Shortly after christmas, New York Times columnist Nicholas Kristof opened an account on Sina Weibo, a Chinese microblog service that, like Twitter, allows users to share short messages of up to 140 characters. Kristof began testing what topics would be censored. He found out quickly. One of his first messages was “Can we talk about Falun Gong?” — a reference to the spiritual movement banned by Beijing. Within an hour of his first post, Kristof’s account was canceled.
At first glance it would seem that China’s new Internet is a lot like its old Internet. Overseas sites that are deemed sensitive — including YouTube, Facebook and Twitter, among thousands of others — are blocked, part of a network of control sometimes called the Great Firewall of China. Inside the wall, Chinese search engines won’t, for example, link to content to do with the 1989 Tiananmen crackdown, Nobel Peace Prize winner Liu Xiaobo or Tibetan independence; also, domestic Internet companies are required to delete any material that the authorities find objectionable. Even as China’s Netizens have rushed to embrace Web 2.0, an Internet in which users are more closely and quickly linked by social-networking services, microblogs and free video hosting, those rules have still applied.

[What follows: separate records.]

-- ==== Sys2Proof/Laws/Mem.lean ====
section
/-! SUPPORT. The laws of the buffers: read after write, and that every buffer operation keeps the canonical form. -/

namespace Sys2Proof.Machine

variable {w : Nat}

@[simp] theorem Mem.read_nil (a : Nat) : Mem.read ([] : Mem w) a = none := rfl

/-- A read after a write at the same index gives the value written. -/
@[simp] theorem Mem.read_write_same (m : Mem w) (a : Nat) (v : BitVec w) : Mem.read (Mem.write m a v) a = some v := by
  induction m with
  | nil => simp [Mem.write, Mem.read]
  | cons p m ih =>
    obtain ⟨k, x⟩ := p
    simp only [Mem.write]
    split
    · simp [Mem.read]
    · split
      · simp [Mem.read]
      · rename_i h1 h2
        simp [Mem.read, Ne.symm h2, ih]

/-- A write leaves every other index alone. -/
theorem Mem.read_write_other (m : Mem w) {a b : Nat} (v : BitVec w) (h : b ≠ a) :
    Mem.read (Mem.write m a v) b = Mem.read m b := by
  induction m with
  | nil => simp [Mem.write, Mem.read, Ne.symm h]
  | cons p m ih =>
    obtain ⟨k, x⟩ := p
    simp only [Mem.write]
    split
    · simp [Mem.read, Ne.symm h]
    · split
      · rename_i h1 h2
        subst h2
        simp [Mem.read, Ne.symm h]
      · simp [Mem.read, ih]

theorem Mem.read_write (m : Mem w) (a b : Nat) (v : BitVec w) :
    Mem.read (Mem.write m a v) b = if b = a then some v else Mem.read m b := by
  by_cases h : b = a
  · simp [h]
  · simp [h, Mem.read_write_other m v h]

/-- The indexes after a write are the old ones and the written one. -/
theorem Mem.mem_write (m : Mem w) (a : Nat) (v : BitVec w) (p : Nat × BitVec w) (h : p ∈ Mem.write m a v) :
    p = (a, v) ∨ p ∈ m := by
  induction m with
  | nil => simpa [Mem.write] using h
  | cons q m ih =>
    obtain ⟨k, x⟩ := q
    simp only [Mem.write] at h
    split at h
    · simpa using h
    · split at h
      · rcases List.mem_cons.1 h with h | h
        · exact .inl h
        · exact .inr (List.mem_cons_of_mem _ h)
      · rcases List.mem_cons.1 h with h | h
        · exact .inr (h ▸ List.mem_cons_self)
        · exact (ih h).imp id (List.mem_cons_of_mem _)

/-- The canonical form of a list with a head. -/
theorem Mem.wf_cons {bound k : Nat} {x : BitVec w} {m : Mem w} :
    Mem.wf bound ((k, x) :: m) ↔ k < bound ∧ (∀ p ∈ m, k < p.1) ∧ Mem.wf bound m := by
  simp only [Mem.wf, List.map_cons, List.pairwise_cons, List.mem_map, forall_exists_index, and_imp,
    forall_apply_eq_imp_iff₂, List.mem_cons, forall_eq_or_imp]
  tauto

/-- A write inside the buffer keeps the canonical form. -/
theorem Mem.write_wf {bound : Nat} {m : Mem w} (hm : Mem.wf bound m) {a : Nat} (ha : a < bound) (v : BitVec w) :
    Mem.wf bound (Mem.write m a v) := by
  induction m with
  | nil => exact Mem.wf_cons.2 ⟨ha, by simp, by simp [Mem.wf]⟩
  | cons p m ih =>
    obtain ⟨k, x⟩ := p
    obtain ⟨hk, hlt, hm'⟩ := Mem.wf_cons.1 hm
    simp only [Mem.write]
    split
    · rename_i h
      refine Mem.wf_cons.2 ⟨ha, ?_, hm⟩
      intro p hp
      rcases List.mem_cons.1 hp with hp | hp
      · simpa [hp] using h
      · exact h.trans (hlt p hp)
    · split
      · rename_i h
        subst h
        exact Mem.wf_cons.2 ⟨ha, hlt, hm'⟩
      · rename_i h1 h2
        refine Mem.wf_cons.2 ⟨hk, ?_, ih hm'⟩
        intro p hp
        rcases Mem.mem_write m a v p hp with hp | hp
        · simp only [hp]; omega
        · exact hlt p hp

/-- A list write inside the buffer keeps the canonical form. -/
theorem Mem.writeList_wf {bound : Nat} (vs : List (BitVec w)) {m : Mem w} (hm : Mem.wf bound m) {a : Nat}
    (ha : a + vs.length ≤ bound) : Mem.wf bound (Mem.writeList m a vs) := by
  induction vs generalizing m a with
  | nil => exact hm
  | cons v vs ih =>
    simp only [List.length_cons] at ha
    exact ih (Mem.write_wf hm (by omega) v) (by omega)

/-- A list write reads back where it wrote, and leaves every other index alone. -/
theorem Mem.read_writeList (vs : List (BitVec w)) (m : Mem w) (a b : Nat) :
    Mem.read (Mem.writeList m a vs) b = if a ≤ b ∧ b < a + vs.length then vs[b - a]? else Mem.read m b := by
  induction vs generalizing m a with
  | nil =>
    simp only [Mem.writeList, List.length_nil, Nat.add_zero]
    rw [if_neg (by omega)]
  | cons v vs ih =>
    simp only [Mem.writeList, ih, Mem.read_write, List.length_cons]
    by_cases h1 : a + 1 ≤ b ∧ b < a + 1 + vs.length
    · obtain ⟨k, rfl⟩ : ∃ k, b = a + 1 + k := ⟨b - (a + 1), by omega⟩
      rw [if_pos h1, if_pos (by omega)]
      rw [show a + 1 + k - (a + 1) = k by omega, show a + 1 + k - a = k + 1 by omega]
      simp
    · rw [if_neg h1]
      by_cases h2 : b = a
      · subst h2
        rw [if_pos rfl, if_pos (by omega)]
        simp
      · rw [if_neg h2, if_neg (by omega)]

/-- A list stored from index 0 is written there, and nothing else changes. -/
theorem Mem.writeList_written (m : Mem w) (vs : List (BitVec w)) :
    Mem.written (Mem.writeList m 0 vs) 0 vs.length ∧ Mem.sameOutside m (Mem.writeList m 0 vs) 0 vs.length := by
  refine ⟨fun a _ ha => ?_, fun a ha => ?_⟩
  · rw [Mem.read_writeList, if_pos (by omega)]; simp; omega
  · rw [Mem.read_writeList, if_neg (by omega)]

/-- The empty buffer is canonical. -/
theorem Mem.wf_nil (bound : Nat) : Mem.wf bound ([] : Mem w) := by simp [Mem.wf]

end Sys2Proof.Machine
end

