/-! ### A whole call -/

/-- R97 (a), (c): the bits of the pairs are 0..16 each and use exactly the bitpool. -/
theorem allocateNeeds_total {needs : List Int} {bitpool : Nat} {v : List Nat} (hpool : bitpool ≤ 16 * needs.length)
    (h : allocateNeeds needs bitpool = some v) : v.length = needs.length ∧ v.sum = bitpool ∧ ∀ n ∈ v, n ≤ 16 := by
  obtain ⟨r, hr, rfl⟩ := Option.map_eq_some_iff.1 h
  obtain ⟨hc, hover, hunder⟩ := searchSlice_some (Search.counts_start needs) (.inr rfl) hr
  -- after step 3a: the bits so far are those of step 4, and what is left is less than the last slice
  have hfill : (exactFill bitpool r).bits = assignedTotal needs (exactFill bitpool r).slice
      ∧ (exactFill bitpool r).bits ≤ bitpool
      ∧ ((exactFill bitpool r).bits = bitpool ∨ bitpool ≤ (exactFill bitpool r).bits + sliceCount needs (exactFill bitpool r).slice) := by
    unfold exactFill
    split
    · rename_i he
      refine ⟨?_, he.le, .inl he⟩
      rw [hc.bits, hc.count, ← assignedTotal_step]
    · rename_i he
      exact ⟨hc.bits, by omega, .inr (hc.count ▸ hover)⟩
  generalize exactFill bitpool r = q at hfill
  obtain ⟨h1, h2, h3⟩ := hfill
  dsimp only
  have ha := grantScan_counts (g := grantA bitpool q.slice) (bitpool := bitpool) (Ok := fun need n => n = assignBits q.slice need)
    (fun need n b hn hn16 hb => grantA_counts bitpool q.slice need n b hn hn16 hb)
    (needs.map fun n => (n, assignBits q.slice n)) q.bits
    (by simp only [List.mem_map, forall_exists_index, and_imp, forall_apply_eq_imp_iff₂]
        exact fun n _ => ⟨trivial, assignBits_le _ _⟩) h2
  have hleft : bitpool ≤ (grantScan (grantA bitpool q.slice) (needs.map fun n => (n, assignBits q.slice n)) q.bits).2 + 1 := by
    rcases h3 with h3 | h3
    · exact grantA_leftover bitpool q.slice needs q.bits h2 (by omega)
    · exact grantA_leftover bitpool q.slice needs q.bits h2 h3
  have hlen : (grantScan (grantA bitpool q.slice) (needs.map fun n => (n, assignBits q.slice n)) q.bits).1.length = needs.length := by
    have := congrArg List.length (grantScan_needs (grantA bitpool q.slice) (needs.map fun n => (n, assignBits q.slice n)) q.bits)
    simpa using this
  have hsum : ((needs.map fun n => (n, assignBits q.slice n)).map Prod.snd).sum = q.bits := by
    rw [h1, assignedTotal, List.map_map]; rfl
  generalize grantScan (grantA bitpool q.slice) (needs.map fun n => (n, assignBits q.slice n)) q.bits = a at ha hleft hlen
  obtain ⟨ha16, hab, hat⟩ := ha
  rw [hsum] at hat
  have hb := grantScan_counts (g := fun _ => grantB bitpool) (bitpool := bitpool) (Ok := fun _ _ => True)
    (fun need n b _ hn16 hb => grantB_counts bitpool n b hn16 hb) a.1 a.2 (fun p hp => ⟨trivial, ha16 p hp⟩) hab
  have hroom : a.2 = bitpool ∨ ∃ p ∈ a.1, p.2 < 16 := by
    by_contra hno
    have hfull : ∀ p ∈ a.1, p.2 = 16 := fun p hp => by
      have := ha16 p hp
      by_contra hne
      exact hno (.inr ⟨p, hp, by omega⟩)
    have : (a.1.map Prod.snd).sum = 16 * a.1.length := by
      rw [List.map_congr_left hfull, List.map_const', List.sum_replicate, smul_eq_mul, Nat.mul_comm]
    exact hno (.inl (by omega))
  have hlast := grantB_last bitpool a.1 a.2 hab hleft hroom
  have hlenb : (grantScan (fun _ => grantB bitpool) a.1 a.2).1.length = needs.length := by
    have := congrArg List.length (grantScan_needs (fun _ => grantB bitpool) a.1 a.2)
    simp only [List.length_map] at this
    omega
  refine ⟨by simpa using hlenb, by omega, ?_⟩
  intro n hn
  obtain ⟨p, hp, rfl⟩ := List.mem_map.1 hn
  exact hb.1 p hp

theorem AllocIn.channels_length (a : AllocIn) : a.channels.length = 1 ∨ a.channels.length = 2 := by
  unfold AllocIn.channels
  cases a.scf1 <;> simp

/-- A scan-order list has the sum of its rows, and its entries are found in them. -/
theorem unscan_sum {K S : Nat} (hK : K = 1 ∨ K = 2) (hS : S = 4 ∨ S = 8) (v : List Nat) (hv : v.length = S * K) (h16 : ∀ n ∈ v, n ≤ 16) :
    ((unscan 0 K S (v.map bitCount)).map fun r => (r.map Fin.val).sum).sum = v.sum := by
  have hcount : ∀ i, ((v.map bitCount).getD i 0).val = v.getD i 0 := by
    intro i
    rw [List.getD_eq_getElem?_getD, List.getD_eq_getElem?_getD, List.getElem?_map]
    cases h : v[i]? with
    | none => rfl
    | some n => exact Nat.min_eq_left (h16 n (List.mem_of_getElem? h))
  simp only [unscan, build2, List.map_map, Function.comp_def, hcount]
  clear hcount h16
  have hsum : v.sum = ((List.range (S * K)).map fun i => v.getD i 0).sum := by
    congr 1
    apply List.ext_getElem
    · simp [hv]
    · intro i h1 h2; simp [h1]
  rw [hsum]
  rcases hK with rfl | rfl <;> rcases hS with rfl | rfl <;> simp [List.range_succ] <;> omega

theorem AllocIn.needs_length (a : AllocIn) : a.needs.length = a.bands.n * a.channels.length := by
  simp [AllocIn.needs, AllocIn.needsWith, List.length_flatMap]

theorem AllocIn.needs_range (a : AllocIn) : ∃ lo : Int, ∀ n ∈ a.needs, lo ≤ n ∧ n ≤ lo + 15 := by
  refine ⟨match a.alloc with | .snr => 0 | .loudness => -5, fun n hn => ?_⟩
  obtain ⟨s, -, hs⟩ := List.mem_flatMap.1 hn
  obtain ⟨scf, -, rfl⟩ := List.mem_map.1 hs
  have := bitNeed_range a.bands a.freq a.alloc (scf.getD s 0) s
  rw [bitNeed] at this
  cases h : a.alloc <;> rw [h] at this <;> dsimp only at this ⊢ <;> omega

theorem bands_n (m : Bands) : m.n = 4 ∨ m.n = 8 := by cases m <;> simp [Bands.n]

/-! ### The distribution as a whole (R91 to R95) -/

/-- What the first `i` thresholds count, from `top` downwards. -/
def sliceTotal (needs : List Int) (top : Int) (i : Nat) : Nat := ((List.range i).map fun i' : Nat => sliceCount needs (top - i')).sum

theorem sliceTotal_succ (needs : List Int) (top : Int) (i : Nat) :
    sliceTotal needs top (i + 1) = sliceCount needs top + sliceTotal needs (top - 1) i := by
  rw [sliceTotal, List.range_succ_eq_map, List.map_cons, List.sum_cons, List.map_map, sliceTotal]
  congr 1
  · simp
  · congr 1
    refine List.map_congr_left fun k _ => ?_
    simp only [Function.comp_apply, Nat.succ_eq_add_one, Nat.cast_add, Nat.cast_one]
    congr 1
    omega

/-- R91: the search stops at the first threshold whose slices meet the bitpool. -/
theorem searchSlice_trace {needs : List Int} {bitpool fuel : Nat} {r r' : Search} (h : searchSlice needs bitpool fuel r = some r') :
    ∃ j : Nat, r'.slice = r.slice - 1 - j ∧ r'.bits = r.bits + r.count + sliceTotal needs (r.slice - 1) j
      ∧ r'.count = sliceCount needs (r.slice - 1 - j) ∧ r'.bits + r'.count = r.bits + r.count + sliceTotal needs (r.slice - 1) (j + 1)
      ∧ bitpool ≤ r'.bits + r'.count ∧ ∀ i < j, r.bits + r.count + sliceTotal needs (r.slice - 1) (i + 1) < bitpool := by
  induction fuel generalizing r with
  | zero => simp [searchSlice] at h
  | succ fuel ih =>
    simp only [searchSlice] at h
    split at h
    · rename_i hge
      simp only [Option.some.injEq] at h
      subst h
      refine ⟨0, by simp [searchStep], by simp [searchStep, sliceTotal], by simp [searchStep], by simp [searchStep, sliceTotal], hge, by simp⟩
    · rename_i hlt
      obtain ⟨j, h1, h2, h3, h4, h5, h6⟩ := ih h
      simp only [searchStep] at h1 h2 h3 h4 h6 hlt
      refine ⟨j + 1, by push_cast; omega, ?_, ?_, ?_, h5, fun i hi => ?_⟩
      · rw [h2, sliceTotal_succ]; omega
      · rw [h3]; congr 1; push_cast; omega
      · rw [h4, sliceTotal_succ needs _ (j + 1)]; omega
      · cases i with
        | zero => simpa [sliceTotal] using hlt
        | succ i =>
          have := h6 i (by omega)
          rw [sliceTotal_succ]
          omega

/-- A pass over the pairs, as the sequence of its grants: `n q` are the bits of pair `q` after it, `u q` the bit count before. -/
theorem grantScan_trace (g : Int → Nat → Nat → Nat × Nat) (ps : List (Int × Nat)) (b : Nat) :
    ∃ n u : Nat → Nat, u 0 = b ∧ u ps.length = (grantScan g ps b).2
      ∧ ∀ (q : Nat) (p : Int × Nat), ps[q]? = some p →
        (n q, u (q + 1)) = g p.1 p.2 (u q) ∧ (grantScan g ps b).1[q]? = some (p.1, n q) := by
  induction ps generalizing b with
  | nil => exact ⟨fun _ => 0, fun _ => b, rfl, rfl, by simp⟩
  | cons p ps ih =>
    obtain ⟨n, u, h1, h2, h3⟩ := ih (g p.1 p.2 b).2
    refine ⟨fun | 0 => (g p.1 p.2 b).1 | q + 1 => n q, fun | 0 => b | q + 1 => u q, rfl, h2, ?_⟩
    intro q x hq
    cases q with
    | zero =>
      simp only [List.getElem?_cons_zero, Option.some.injEq] at hq
      subst hq
      exact ⟨Prod.ext rfl h1, rfl⟩
    | succ q => exact h3 q x hq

Yet consider the case of another Weibo user who recently went silent. Just a couple of weeks before Kristof typed his initial Weibo tweets, Chinese computer scientist Fang Binxing took a stab at microblogging. In a message to the state-television host Jing Yidan, he wrote, “Hello, I’m also on Weibo now, but I won’t speak as daringly as you, ha-ha.” Scores of other Weibo users showered Fang with abuse. “Let us throw bricks at Fang Binxing as quickly as possible,” wrote one commenter. Why the scorn? Fang, the president of Beijing University of Posts and Telecommunications, is also known as the father of the Great Firewall for his work developing China’s censorship apparatus. In the increasingly freewheeling world of Sina Weibo, where the limits of what users can say are tested daily, Fang was unwelcome. He has since stopped posting messages.
Such is the nature of Chinese cyberspace today: the state pushes, and the people push back. For years, the Communist Party has tried to strike a balance between allowing just enough Internet access to harness the Web’s commercial and educational properties, and curbing content that the party reckons challenges its rule or gives citizens “wrong” ideas about greater liberty. As Tunisia and Egypt show, social media can fuel democratic uprisings — one of Beijing’s greatest fears. Indeed, in recent days the authorities have deleted public comments to even official stories about the Arab protests and blocked some results for searches of the word Egypt. Control is maintained by the threat of demotion, dismissal or imprisonment. Despite former U.S. President Bill Clinton’s assertion that policing the Internet is like “nailing Jell-O to a wall,” China’s censors have proved pretty adept at doing so.